**Prompt:**
The job is to find each line in the entries holding the string "block" and copy that line.

════════

-- ==== Sys2Proof/Syntax.lean ====
section
/-! DEFINITION. Syntax.lean: the commands of the block, one constructor per row of opcode_table.json, with the operands the
spec gives each: the value written and the path it came by, the port, the packet copy, the bytes of a frame. -/
namespace Sys2Proof

/-- The path a register access comes by: the host's BAR0, a local command descriptor, a packet of the ring. -/
inductive Access | bar0 | local | packet
deriving DecidableEq, Repr

/-- The wake sources of R373: the Vodan port, signal detect, an EVT_IN pin. -/
inductive Wake where
  | vodan
  | sigdet
  | evtin (n : Fin 4)
deriving DecidableEq, Repr

/-- A packet copy as it arrives (R64): byte 1 of the SOP block, its route and SEQ, the data blocks, the PAD and CRC fields of
the EOP block, and whether the framing held (no FAULT or invalid block between SOP and EOP). -/
structure Copy where
  ctl : Byte
  route : Word
  seq : BitVec 16
  data : List Byte
  pad : BitVec 8
  crc : Word
  framed : Bool
deriving DecidableEq, Repr

/-- The header fields of an arriving MIRROR packet that every KIND shares (R273): channel S, MSEQ, ACK. -/
structure MHead where
  chS : Bool
  mseq : BitVec 16
  ack : BitVec 16
deriving DecidableEq, Repr

/-- Resync content of a SYNC item (R295): mirrored registers (address, word), a ring's SEQ counter, a map table, a layer's
buffer in force with its held media time, an XID's state code and target, bytes of a mirrored region, the sync fence. -/
inductive SyncItem where
  | regs (l : List (BitVec 25 × Word))
  | seq (ring : Fin 8) (next : BitVec 16)
  | map (ring : Fin 8) (bytes : List Byte)
  | layer (ring : Fin 8) (layer : Fin 16) (buf : Option (BitVec 34)) (media : BitVec 64)
  | xid (x : Fin 16) (st : Fin 6) (target : BitVec 48)
  | dram (addr : BitVec 34) (bytes : List Byte)
  | fence (frame : BitVec 48)
deriving DecidableEq, Repr


/-- A reply to an ENUM request on the return line of a Drive Link port: the position asked, its 24 data bits, its CRC-6 (R240, R241). -/
structure EnumReply where
  port : Fin 16
  pos : Fin 32
  bits : BitVec 24
  crc : BitVec 6
deriving DecidableEq, Repr

/-- How a channel's training ended (R351): the values it trained to, or the step and lane without an eye. -/
inductive Train where
  | ok (vref vrange eyeR eyeW : Byte)
  | fail (step lane : Byte)
deriving DecidableEq, Repr
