-- ==== Sys2Proof/Machine/Fields.lean ====
section
/-! DEFINITION. Machine/Fields.lean: the addresses of the registers (`R.<REGISTER>`, from R417 and the chapters) and their
named fields (`F.<REGISTER>_<FIELD>`). Index arguments follow the spec's own order: ring then layer, sensor then colour,
target then stack entry, ring table then position minus one. An index is taken modulo the count of its group, so that every accessor
names a register of its own group; the model calls each with an index in range. -/
namespace Sys2Proof.Machine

════════

**Problem solution:**
/-! DEFINITION. Syntax.lean: the commands of the block, one constructor per row of opcode_table.json, with the operands the
/-- A packet copy as it arrives (R64): byte 1 of the SOP block, its route and SEQ, the data blocks, the PAD and CRC fields of
the EOP block, and whether the framing held (no FAULT or invalid block between SOP and EOP). -/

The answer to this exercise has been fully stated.